Abstract: We introduce a construction that associates a Riemannian metric $g_F$ (called the

Binet-Legendre metric) to a

given Finsler metric $F$ on a smooth manifold $M$. The transformation

$F \mapsto g_F$ is $C^0$-stable and has good

smoothness properties, in contrast to previously considered

constructions. The Riemannian metric $g_F$ also behaves nicely under

conformal or isometric transformations of the Finsler metric $F$ that

makes it a powerful tool in Finsler geometry. We illustrate that by

solving a number of named problems in Finsler geometry. In particular

we extend a classical result of Wang to all dimensions. We answer a

question of Matsumoto about local conformal mapping between two

Berwaldian spaces and use it to investigation of essentially conformally Berwaldian manifolds.

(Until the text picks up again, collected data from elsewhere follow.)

theorem useSegment_keeps {qs : List Instr} (seg : Nat) (s : State) (hs : Keep qs s) : Keep qs (useSegment seg s) := by
  delta useSegment
  repeat' first
    | (with_reducible assumption)
    | (with_reducible rfl)
    | (with_reducible apply modFlash_keeps)
    | (with_reducible refine fun _ => ?_)
    | lift_lets
    | (intro x; refine keep_cut (qs := qs) x ?_ ?_; rotate_left; intro _; clear_value x; rotate_left; unfold x)
    | (intro x; refine keep_cut_ss (qs := qs) x ?_ ?_; rotate_left; intro hfun; clear_value x; rotate_left; unfold x)
    | (intro x; refine keep_cut_ass (qs := qs) x ?_ ?_; rotate_left; intro hfun; clear_value x; rotate_left; unfold x)
    | (intro x; refine keep_cut_abss (qs := qs) x ?_ ?_; rotate_left; intro hfun; clear_value x; rotate_left; unfold x)
    | (intro x; refine keep_cut_a (qs := qs) x ?_ ?_; rotate_left; intro hfun; clear_value x; rotate_left; unfold x)
    | (intro x; refine keep_cut_ab (qs := qs) x ?_ ?_; rotate_left; intro hfun; clear_value x; rotate_left; unfold x)
    | (intro x; refine keep_cut_abc (qs := qs) x ?_ ?_; rotate_left; intro hfun; clear_value x; rotate_left; unfold x)
    | (intro x; refine keep_cut_o1 (qs := qs) x ?_ ?_; rotate_left; intro hopt; clear_value x; rotate_left; unfold x)
    | (intro x; refine keep_cut_o (qs := qs) x ?_ ?_; rotate_left; intro hopt; clear_value x; rotate_left; unfold x)
    | (with_reducible refine hopt _ (by assumption))
    | (with_reducible exact hopt _ rfl)
    | (intro x; refine keep_cut_snd (qs := qs) x ?_ ?_; rotate_left; intro _; clear_value x; rotate_left; unfold x)
    | (intro x; clear_value x)
    | (with_reducible apply hfun)
    | (intro _)
    | split
    | (with_reducible apply AnswerKeeps.next)
    | (simp only [keep_mk, List.length_modify, List.length_map, List.length_replicate, List.length_zip, List.length_range, List.length_mapIdx, Nat.min_self])
    | (with_reducible apply Keep.toV)
    | (with_reducible apply keepV_roods)
    | (with_reducible apply keep_getD)
    | (with_reducible refine keepV_mem_nil hs ?_ ?_ ?_ ?_ ?_ ?_ ?_ ?_)
    | (rename_i he; split at he)
    | (rename_i he; injection he with he; subst he)

theorem readSlot_keeps {qs : List Instr} (r i : Nat) (s : State) (hs : Keep qs s) : Keep qs (readSlot r i s) := by
  delta readSlot
  repeat' first
    | (with_reducible assumption)
    | (with_reducible rfl)
    | (with_reducible apply modFlash_keeps)
    | (with_reducible apply fresh_keeps)
    | (with_reducible refine fresh_keeps_eq _ _ ?_ (by assumption))
    | (with_reducible apply noteHalt_keeps)
    | (with_reducible apply countBlockRead_keeps)
    | (with_reducible apply useSegment_keeps)
    | (with_reducible refine fun _ => ?_)
    | lift_lets
    | (intro x; refine keep_cut (qs := qs) x ?_ ?_; rotate_left; intro _; clear_value x; rotate_left; unfold x)
    | (intro x; refine keep_cut_ss (qs := qs) x ?_ ?_; rotate_left; intro hfun; clear_value x; rotate_left; unfold x)
    | (intro x; refine keep_cut_ass (qs := qs) x ?_ ?_; rotate_left; intro hfun; clear_value x; rotate_left; unfold x)
    | (intro x; refine keep_cut_abss (qs := qs) x ?_ ?_; rotate_left; intro hfun; clear_value x; rotate_left; unfold x)
    | (intro x; refine keep_cut_a (qs := qs) x ?_ ?_; rotate_left; intro hfun; clear_value x; rotate_left; unfold x)
    | (intro x; refine keep_cut_ab (qs := qs) x ?_ ?_; rotate_left; intro hfun; clear_value x; rotate_left; unfold x)
    | (intro x; refine keep_cut_abc (qs := qs) x ?_ ?_; rotate_left; intro hfun; clear_value x; rotate_left; unfold x)
    | (intro x; refine keep_cut_o1 (qs := qs) x ?_ ?_; rotate_left; intro hopt; clear_value x; rotate_left; unfold x)
    | (intro x; refine keep_cut_o (qs := qs) x ?_ ?_; rotate_left; intro hopt; clear_value x; rotate_left; unfold x)
    | (with_reducible refine hopt _ (by assumption))
    | (with_reducible exact hopt _ rfl)
    | (intro x; refine keep_cut_snd (qs := qs) x ?_ ?_; rotate_left; intro _; clear_value x; rotate_left; unfold x)
    | (intro x; clear_value x)
    | (with_reducible apply hfun)
    | (intro _)
    | split
    | (with_reducible apply AnswerKeeps.next)
    | (simp only [keep_mk, List.length_modify, List.length_map, List.length_replicate, List.length_zip, List.length_range, List.length_mapIdx, Nat.min_self])
    | (with_reducible apply Keep.toV)
    | (with_reducible apply keepV_roods)
    | (with_reducible apply keep_getD)
    | (with_reducible refine keepV_mem_nil hs ?_ ?_ ?_ ?_ ?_ ?_ ?_ ?_)
    | (rename_i he; split at he)
    | (rename_i he; injection he with he; subst he)

theorem readSlots_keeps {qs : List Instr} (r off n : Nat) (s : State) (hs : Keep qs s) : Keep qs (readSlots r off n s) := by
  delta readSlots
  repeat' first
    | (with_reducible assumption)
    | (with_reducible rfl)
    | (with_reducible apply forAll_keeps)
    | (with_reducible apply readSlot_keeps)
    | (with_reducible refine fun _ => ?_)
    | lift_lets
    | (intro x; refine keep_cut (qs := qs) x ?_ ?_; rotate_left; intro _; clear_value x; rotate_left; unfold x)
    | (intro x; refine keep_cut_ss (qs := qs) x ?_ ?_; rotate_left; intro hfun; clear_value x; rotate_left; unfold x)
    | (intro x; refine keep_cut_ass (qs := qs) x ?_ ?_; rotate_left; intro hfun; clear_value x; rotate_left; unfold x)
    | (intro x; refine keep_cut_abss (qs := qs) x ?_ ?_; rotate_left; intro hfun; clear_value x; rotate_left; unfold x)
    | (intro x; refine keep_cut_a (qs := qs) x ?_ ?_; rotate_left; intro hfun; clear_value x; rotate_left; unfold x)
    | (intro x; refine keep_cut_ab (qs := qs) x ?_ ?_; rotate_left; intro hfun; clear_value x; rotate_left; unfold x)
    | (intro x; refine keep_cut_abc (qs := qs) x ?_ ?_; rotate_left; intro hfun; clear_value x; rotate_left; unfold x)
    | (intro x; refine keep_cut_o1 (qs := qs) x ?_ ?_; rotate_left; intro hopt; clear_value x; rotate_left; unfold x)
    | (intro x; refine keep_cut_o (qs := qs) x ?_ ?_; rotate_left; intro hopt; clear_value x; rotate_left; unfold x)
    | (with_reducible refine hopt _ (by assumption))
    | (with_reducible exact hopt _ rfl)
    | (intro x; refine keep_cut_snd (qs := qs) x ?_ ?_; rotate_left; intro _; clear_value x; rotate_left; unfold x)
    | (intro x; clear_value x)
    | (with_reducible apply hfun)
    | (intro _)
    | split
    | (with_reducible apply AnswerKeeps.next)
    | (simp only [keep_mk, List.length_modify, List.length_map, List.length_replicate, List.length_zip, List.length_range, List.length_mapIdx, Nat.min_self])
    | (with_reducible apply Keep.toV)
    | (with_reducible apply keepV_roods)
    | (with_reducible apply keep_getD)
    | (with_reducible refine keepV_mem_nil hs ?_ ?_ ?_ ?_ ?_ ?_ ?_ ?_)
    | (rename_i he; split at he)
    | (rename_i he; injection he with he; subst he)

theorem endRead_keeps {qs : List Instr} (x n status : Nat) (s : State) (hs : Keep qs s) : Keep qs (endRead x n status s) := by
  delta endRead
  repeat' first
    | (with_reducible assumption)
    | (with_reducible rfl)
    | (with_reducible apply logGlb_keeps)
    | (with_reducible apply logUnmapped_keeps)
    | (with_reducible apply raiseStr_keeps)
    | (with_reducible apply endStream_keeps)
    | (with_reducible refine fun _ => ?_)
    | lift_lets
    | (intro x; refine keep_cut (qs := qs) x ?_ ?_; rotate_left; intro _; clear_value x; rotate_left; unfold x)
    | (intro x; refine keep_cut_ss (qs := qs) x ?_ ?_; rotate_left; intro hfun; clear_value x; rotate_left; unfold x)
    | (intro x; refine keep_cut_ass (qs := qs) x ?_ ?_; rotate_left; intro hfun; clear_value x; rotate_left; unfold x)
    | (intro x; refine keep_cut_abss (qs := qs) x ?_ ?_; rotate_left; intro hfun; clear_value x; rotate_left; unfold x)
    | (intro x; refine keep_cut_a (qs := qs) x ?_ ?_; rotate_left; intro hfun; clear_value x; rotate_left; unfold x)
    | (intro x; refine keep_cut_ab (qs := qs) x ?_ ?_; rotate_left; intro hfun; clear_value x; rotate_left; unfold x)
    | (intro x; refine keep_cut_abc (qs := qs) x ?_ ?_; rotate_left; intro hfun; clear_value x; rotate_left; unfold x)
    | (intro x; refine keep_cut_o1 (qs := qs) x ?_ ?_; rotate_left; intro hopt; clear_value x; rotate_left; unfold x)
    | (intro x; refine keep_cut_o (qs := qs) x ?_ ?_; rotate_left; intro hopt; clear_value x; rotate_left; unfold x)
    | (with_reducible refine hopt _ (by assumption))
    | (with_reducible exact hopt _ rfl)
    | (intro x; refine keep_cut_snd (qs := qs) x ?_ ?_; rotate_left; intro _; clear_value x; rotate_left; unfold x)
    | (intro x; clear_value x)
    | (with_reducible apply hfun)
    | (intro _)
    | split
    | (with_reducible apply AnswerKeeps.next)
    | (simp only [keep_mk, List.length_modify, List.length_map, List.length_replicate, List.length_zip, List.length_range, List.length_mapIdx, Nat.min_self])
    | (with_reducible apply Keep.toV)
    | (with_reducible apply keepV_roods)
    | (with_reducible apply keep_getD)
    | (with_reducible refine keepV_mem_nil hs ?_ ?_ ?_ ?_ ?_ ?_ ?_ ?_)
    | (rename_i he; split at he)
    | (rename_i he; injection he with he; subst he)

theorem flashPut_keeps {qs : List Instr} (r i : Nat) (m : Meta) (data : List Byte) (s : State) (hs : Keep qs s) : Keep qs (flashPut r i m data s) := by
  delta flashPut
  repeat' first
    | (with_reducible assumption)
    | (with_reducible apply modFlash_keeps)

theorem writeDest_keeps {qs : List Instr} (x : Ctx) (n : Nat) (w : Writer) (hdr : Option Meta) (data : List Byte) (s : State) (hs : Keep qs s) : Keep qs (writeDest x n w hdr data s).2 := by
  delta writeDest
  repeat' first
    | (with_reducible assumption)
    | (with_reducible apply logGlb_keeps)
    | (with_reducible apply logUnmapped_keeps)
    | (with_reducible apply raiseStr_keeps)
    | (with_reducible apply wrBytes_keeps)
    | (with_reducible apply putBushel_keeps)
    | (with_reducible apply logRefused_keeps)
    | (with_reducible apply flashPut_keeps)
    | lift_lets
    | (intro x; clear_value x)
    | split

theorem writeDest_keeps_eq {qs : List Instr} (x : Ctx) (n : Nat) (w : Writer) (hdr : Option Meta) (data : List Byte) (s : State) {tOut : State} {outv : _} (hs : Keep qs s) (e : writeDest x n w hdr data s = (outv, tOut)) : Keep qs tOut := by
  have := writeDest_keeps (qs := qs) x n w hdr data s hs
  rw [e] at this; exact this
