theorem execTiScw_keeps {qs : List Instr} (c n : Nat) (rs1 rs2 : Word) (s : State) (hs : Keep qs s) : AnswerKeeps qs (execTiScw c n rs1 rs2 s) := by
  delta execTiScw
  repeat' first
    | (with_reducible assumption)
    | (with_reducible apply modCluster_keeps)
    | (with_reducible apply modCore_keeps)
    | (with_reducible apply trapCore_keeps)
    | (with_reducible apply onCore_keeps)
    | (with_reducible refine fun _ => ?_)
    | lift_lets
    | (intro x; clear_value x)
    | split
    | (with_reducible apply AnswerKeeps.next)

theorem execTiScr_keeps {qs : List Instr} (c n rd : Nat) (rs1 : Word) (s : State) (hs : Keep qs s) : AnswerKeeps qs (execTiScr c n rd rs1 s) := by
  delta execTiScr
  repeat' first
    | (with_reducible assumption)
    | (with_reducible apply retireX_keeps)
    | (with_reducible apply onCore_keeps)
    | (with_reducible refine fun _ => ?_)
    | (with_reducible apply AnswerKeeps.next)

theorem execTiSumrd_keeps {qs : List Instr} (c n rd : Nat) (rs1 : Word) (s : State) (hs : Keep qs s) : AnswerKeeps qs (execTiSumrd c n rd rs1 s) := by
  delta execTiSumrd
  repeat' first
    | (with_reducible assumption)
    | (with_reducible apply retireX_keeps)
    | (with_reducible apply onCore_keeps)
    | (with_reducible refine fun _ => ?_)
    | (with_reducible apply AnswerKeeps.next)

theorem execTiSumst_keeps {qs : List Instr} (c n rd : Nat) (rs1 : Word) (s : State) (hs : Keep qs s) : AnswerKeeps qs (execTiSumst c n rd rs1 s) := by
  delta execTiSumst
  repeat' first
    | (with_reducible assumption)
    | (with_reducible apply retireX_keeps)
    | (with_reducible apply onCore_keeps)
    | (with_reducible refine fun _ => ?_)
    | lift_lets
    | (with_reducible apply AnswerKeeps.next)

theorem execTiSumwait_keeps {qs : List Instr} (c n : Nat) (rs1 rs2 : Word) (s : State) (hs : Keep qs s) : AnswerKeeps qs (execTiSumwait c n rs1 rs2 s) := by
  delta execTiSumwait
  repeat' first
    | (with_reducible assumption)
    | (with_reducible apply modCore_keeps)
    | (with_reducible apply stall_keeps)
    | (with_reducible apply onCore_keeps)
    | (with_reducible refine fun _ => ?_)
    | lift_lets
    | (intro x; clear_value x)
    | split
    | (with_reducible apply AnswerKeeps.next)

theorem execTiRod_keeps {qs : List Instr} (c n rd : Nat) (s : State) (hs : Keep qs s) : AnswerKeeps qs (execTiRod c n rd s) := by
  delta execTiRod
  repeat' first
    | (with_reducible assumption)
    | (with_reducible apply retireX_keeps)
    | (with_reducible apply onCore_keeps)
    | (with_reducible refine fun _ => ?_)
    | (with_reducible apply AnswerKeeps.next)

theorem execTiRodwait_keeps {qs : List Instr} (c n rd : Nat) (rs1 : Word) (s : State) (hs : Keep qs s) : AnswerKeeps qs (execTiRodwait c n rd rs1 s) := by
  delta execTiRodwait
  repeat' first
    | (with_reducible assumption)
    | (with_reducible apply retireX_keeps)
    | (with_reducible apply stall_keeps)
    | (with_reducible apply onCore_keeps)
    | (with_reducible refine fun _ => ?_)
    | lift_lets
    | (intro x; clear_value x)
    | split
    | (with_reducible apply AnswerKeeps.next)

theorem execTiSyncrd_keeps {qs : List Instr} (c n rd : Nat) (rs1 : Word) (s : State) (hs : Keep qs s) : AnswerKeeps qs (execTiSyncrd c n rd rs1 s) := by
  delta execTiSyncrd
  repeat' first
    | (with_reducible assumption)
    | (with_reducible apply retireX_keeps)
    | (with_reducible apply onCore_keeps)
    | (with_reducible refine fun _ => ?_)
    | (with_reducible apply AnswerKeeps.next)

theorem execTiSyncadd_keeps {qs : List Instr} (c n : Nat) (rs1 rs2 : Word) (s : State) (hs : Keep qs s) : AnswerKeeps qs (execTiSyncadd c n rs1 rs2 s) := by
  delta execTiSyncadd
  repeat' first
    | (with_reducible assumption)
    | (with_reducible apply modCore_keeps)
    | (with_reducible apply ctrAdd_keeps)
    | (with_reducible apply onCore_keeps)
    | (with_reducible refine fun _ => ?_)
    | (with_reducible apply AnswerKeeps.next)

theorem execTiSyncset_keeps {qs : List Instr} (c n : Nat) (rs1 rs2 : Word) (s : State) (hs : Keep qs s) : AnswerKeeps qs (execTiSyncset c n rs1 rs2 s) := by
  delta execTiSyncset
  repeat' first
    | (with_reducible assumption)
    | (with_reducible rfl)
    | (with_reducible apply modCore_keeps)
    | (with_reducible apply ctrPut_keeps)
    | (with_reducible apply onCore_keeps)
    | (with_reducible refine fun _ => ?_)
    | lift_lets
    | (intro x; refine keep_cut (qs := qs) x ?_ ?_; rotate_left; intro _; clear_value x; rotate_left; unfold x)
    | (intro x; refine keep_cut_ss (qs := qs) x ?_ ?_; rotate_left; intro hfun; clear_value x; rotate_left; unfold x)
    | (intro x; refine keep_cut_ass (qs := qs) x ?_ ?_; rotate_left; intro hfun; clear_value x; rotate_left; unfold x)
    | (intro x; refine keep_cut_abss (qs := qs) x ?_ ?_; rotate_left; intro hfun; clear_value x; rotate_left; unfold x)
    | (intro x; refine keep_cut_a (qs := qs) x ?_ ?_; rotate_left; intro hfun; clear_value x; rotate_left; unfold x)
    | (intro x; refine keep_cut_ab (qs := qs) x ?_ ?_; rotate_left; intro hfun; clear_value x; rotate_left; unfold x)
    | (intro x; refine keep_cut_abc (qs := qs) x ?_ ?_; rotate_left; intro hfun; clear_value x; rotate_left; unfold x)
    | (intro x; refine keep_cut_o1 (qs := qs) x ?_ ?_; rotate_left; intro hopt; clear_value x; rotate_left; unfold x)
    | (intro x; refine keep_cut_o (qs := qs) x ?_ ?_; rotate_left; intro hopt; clear_value x; rotate_left; unfold x)
    | (with_reducible refine hopt _ (by assumption))
    | (with_reducible exact hopt _ rfl)
    | (intro x; refine keep_cut_snd (qs := qs) x ?_ ?_; rotate_left; intro _; clear_value x; rotate_left; unfold x)
    | (intro x; clear_value x)
    | (with_reducible apply hfun)
    | (intro _)
    | split
    | (with_reducible apply AnswerKeeps.next)
    | (simp only [keep_mk, List.length_modify, List.length_map, List.length_replicate, List.length_zip, List.length_range, List.length_mapIdx, Nat.min_self])
    | (with_reducible apply Keep.toV)
    | (with_reducible apply keepV_roods)
    | (with_reducible apply keep_getD)
    | (with_reducible refine keepV_mem_nil hs ?_ ?_ ?_ ?_ ?_ ?_ ?_ ?_)
    | (rename_i he; split at he)
    | (rename_i he; injection he with he; subst he)

theorem execTiExit_keeps {qs : List Instr} (c n : Nat) (rs1 : Word) (s : State) (hs : Keep qs s) : AnswerKeeps qs (execTiExit c n rs1 s) := by
  delta execTiExit
  repeat' first
    | (with_reducible assumption)
    | (with_reducible apply modCore_keeps)
    | (with_reducible apply stall_keeps)
    | (with_reducible apply endProgram_keeps)
    | (with_reducible apply onCore_keeps)
    | (with_reducible refine fun _ => ?_)
    | lift_lets
    | (intro x; clear_value x)
    | split
    | (with_reducible apply AnswerKeeps.next)

theorem wakeCore_keeps {qs : List Instr} (c n : Nat) (k : Core) (w : CoreWait) (s : State) (hs : Keep qs s) : Keep qs (wakeCore c n k w s) := by
  delta wakeCore
  repeat' first
    | (with_reducible assumption)
    | (with_reducible apply modCore_keeps)
    | (with_reducible apply endProgram_keeps)
    | (with_reducible apply issueDesc_keeps)
    | lift_lets
    | (intro x; clear_value x)
    | split

theorem execCoreWaitWake_keeps {qs : List Instr} (c n : Nat) (s : State) (hs : Keep qs s) : AnswerKeeps qs (execCoreWaitWake c n s) := by
  delta execCoreWaitWake
  repeat' first
    | (with_reducible assumption)
    | (with_reducible rfl)
    | (with_reducible apply wakeCore_keeps)
    | (with_reducible refine fun _ => ?_)
    | lift_lets
    | (intro x; refine keep_cut (qs := qs) x ?_ ?_; rotate_left; intro _; clear_value x; rotate_left; unfold x)
    | (intro x; refine keep_cut_ss (qs := qs) x ?_ ?_; rotate_left; intro hfun; clear_value x; rotate_left; unfold x)
    | (intro x; refine keep_cut_ass (qs := qs) x ?_ ?_; rotate_left; intro hfun; clear_value x; rotate_left; unfold x)
    | (intro x; refine keep_cut_abss (qs := qs) x ?_ ?_; rotate_left; intro hfun; clear_value x; rotate_left; unfold x)
    | (intro x; refine keep_cut_a (qs := qs) x ?_ ?_; rotate_left; intro hfun; clear_value x; rotate_left; unfold x)
    | (intro x; refine keep_cut_ab (qs := qs) x ?_ ?_; rotate_left; intro hfun; clear_value x; rotate_left; unfold x)
    | (intro x; refine keep_cut_abc (qs := qs) x ?_ ?_; rotate_left; intro hfun; clear_value x; rotate_left; unfold x)
    | (intro x; refine keep_cut_o1 (qs := qs) x ?_ ?_; rotate_left; intro hopt; clear_value x; rotate_left; unfold x)
    | (intro x; refine keep_cut_o (qs := qs) x ?_ ?_; rotate_left; intro hopt; clear_value x; rotate_left; unfold x)
    | (with_reducible refine hopt _ (by assumption))
    | (with_reducible exact hopt _ rfl)
    | (intro x; refine keep_cut_snd (qs := qs) x ?_ ?_; rotate_left; intro _; clear_value x; rotate_left; unfold x)
    | (intro x; clear_value x)
    | (with_reducible apply hfun)
    | (intro _)
    | split
    | (with_reducible apply AnswerKeeps.next)
    | (simp only [keep_mk, List.length_modify, List.length_map, List.length_replicate, List.length_zip, List.length_range, List.length_mapIdx, Nat.min_self])
    | (with_reducible apply Keep.toV)
    | (with_reducible apply keepV_roods)
    | (with_reducible apply keep_getD)
    | (with_reducible refine keepV_mem_nil hs ?_ ?_ ?_ ?_ ?_ ?_ ?_ ?_)
    | (rename_i he; split at he)
    | (rename_i he; injection he with he; subst he)

theorem programTrap_keeps {qs : List Instr} (c n mcause addr : Nat) (s : State) (hs : Keep qs s) : Keep qs (programTrap c n mcause addr s) := by
  delta programTrap
  repeat' first
    | (with_reducible assumption)
    | (with_reducible rfl)
    | (with_reducible apply logRingRefused_keeps)
    | (with_reducible apply trapCore_keeps)
    | (with_reducible refine fun _ => ?_)
    | lift_lets
    | (intro x; refine keep_cut (qs := qs) x ?_ ?_; rotate_left; intro _; clear_value x; rotate_left; unfold x)
    | (intro x; refine keep_cut_ss (qs := qs) x ?_ ?_; rotate_left; intro hfun; clear_value x; rotate_left; unfold x)
    | (intro x; refine keep_cut_ass (qs := qs) x ?_ ?_; rotate_left; intro hfun; clear_value x; rotate_left; unfold x)
    | (intro x; refine keep_cut_abss (qs := qs) x ?_ ?_; rotate_left; intro hfun; clear_value x; rotate_left; unfold x)
    | (intro x; refine keep_cut_a (qs := qs) x ?_ ?_; rotate_left; intro hfun; clear_value x; rotate_left; unfold x)
    | (intro x; refine keep_cut_ab (qs := qs) x ?_ ?_; rotate_left; intro hfun; clear_value x; rotate_left; unfold x)
    | (intro x; refine keep_cut_abc (qs := qs) x ?_ ?_; rotate_left; intro hfun; clear_value x; rotate_left; unfold x)
    | (intro x; refine keep_cut_o1 (qs := qs) x ?_ ?_; rotate_left; intro hopt; clear_value x; rotate_left; unfold x)
    | (intro x; refine keep_cut_o (qs := qs) x ?_ ?_; rotate_left; intro hopt; clear_value x; rotate_left; unfold x)
    | (with_reducible refine hopt _ (by assumption))
    | (with_reducible exact hopt _ rfl)
    | (intro x; refine keep_cut_snd (qs := qs) x ?_ ?_; rotate_left; intro _; clear_value x; rotate_left; unfold x)
    | (intro x; clear_value x)
    | (with_reducible apply hfun)
    | (intro _)
    | split
    | (with_reducible apply AnswerKeeps.next)
    | (simp only [keep_mk, List.length_modify, List.length_map, List.length_replicate, List.length_zip, List.length_range, List.length_mapIdx, Nat.min_self])
    | (with_reducible apply Keep.toV)
    | (with_reducible apply keepV_roods)
    | (with_reducible apply keep_getD)
    | (with_reducible refine keepV_mem_nil hs ?_ ?_ ?_ ?_ ?_ ?_ ?_ ?_)
    | (rename_i he; split at he)
    | (rename_i he; injection he with he; subst he)

theorem execCoreTrap_keeps {qs : List Instr} (c n : Nat) (_kind : TrapKind) (mcause addr : Nat) (s : State) (hs : Keep qs s) : AnswerKeeps qs (execCoreTrap c n _kind mcause addr s) := by
  delta execCoreTrap
  repeat' first
    | (with_reducible assumption)
    | (with_reducible rfl)
    | (with_reducible apply onCore_keeps)
    | (with_reducible apply programTrap_keeps)
    | (with_reducible refine fun _ => ?_)
    | lift_lets
    | (intro x; refine keep_cut (qs := qs) x ?_ ?_; rotate_left; intro _; clear_value x; rotate_left; unfold x)
    | (intro x; refine keep_cut_ss (qs := qs) x ?_ ?_; rotate_left; intro hfun; clear_value x; rotate_left; unfold x)
    | (intro x; refine keep_cut_ass (qs := qs) x ?_ ?_; rotate_left; intro hfun; clear_value x; rotate_left; unfold x)
    | (intro x; refine keep_cut_abss (qs := qs) x ?_ ?_; rotate_left; intro hfun; clear_value x; rotate_left; unfold x)
    | (intro x; refine keep_cut_a (qs := qs) x ?_ ?_; rotate_left; intro hfun; clear_value x; rotate_left; unfold x)
    | (intro x; refine keep_cut_ab (qs := qs) x ?_ ?_; rotate_left; intro hfun; clear_value x; rotate_left; unfold x)
    | (intro x; refine keep_cut_abc (qs := qs) x ?_ ?_; rotate_left; intro hfun; clear_value x; rotate_left; unfold x)
    | (intro x; refine keep_cut_o1 (qs := qs) x ?_ ?_; rotate_left; intro hopt; clear_value x; rotate_left; unfold x)
    | (intro x; refine keep_cut_o (qs := qs) x ?_ ?_; rotate_left; intro hopt; clear_value x; rotate_left; unfold x)
    | (with_reducible refine hopt _ (by assumption))
    | (with_reducible exact hopt _ rfl)
    | (intro x; refine keep_cut_snd (qs := qs) x ?_ ?_; rotate_left; intro _; clear_value x; rotate_left; unfold x)
    | (intro x; clear_value x)
    | (with_reducible apply hfun)
    | (intro _)
    | split
    | (with_reducible apply AnswerKeeps.next)
    | (simp only [keep_mk, List.length_modify, List.length_map, List.length_replicate, List.length_zip, List.length_range, List.length_mapIdx, Nat.min_self])
    | (with_reducible apply Keep.toV)
    | (with_reducible apply keepV_roods)
    | (with_reducible apply keep_getD)
    | (with_reducible refine keepV_mem_nil hs ?_ ?_ ?_ ?_ ?_ ?_ ?_ ?_)
    | (rename_i he; split at he)
    | (rename_i he; injection he with he; subst he)

end Sys2Proof.Laws
end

We describe all possible conformal self maps and all self similarities

on a Finsler manifold, generasing the famous result of Obata to Finslerian manifolds. We also classify all compact conformally flat

Finsler manifolds. We solve a conjecture of Deng and Hou on locally

symmetric Finsler spaces. We prove smoothness of isometries of Holder-continuous Finsler metrics. We construct new ``easy to calculate''

conformal and metric invariants of finsler manifolds.

The results are based on the papers arXiv:1104.1647, arXiv:1409.5611,

arXiv:1408.6401, arXiv:1506.08935,

arXiv:1406.2924

partially joint with M. Troyanov (EPF Lausanne) and Yu. Nikolayevsky (Melbourne).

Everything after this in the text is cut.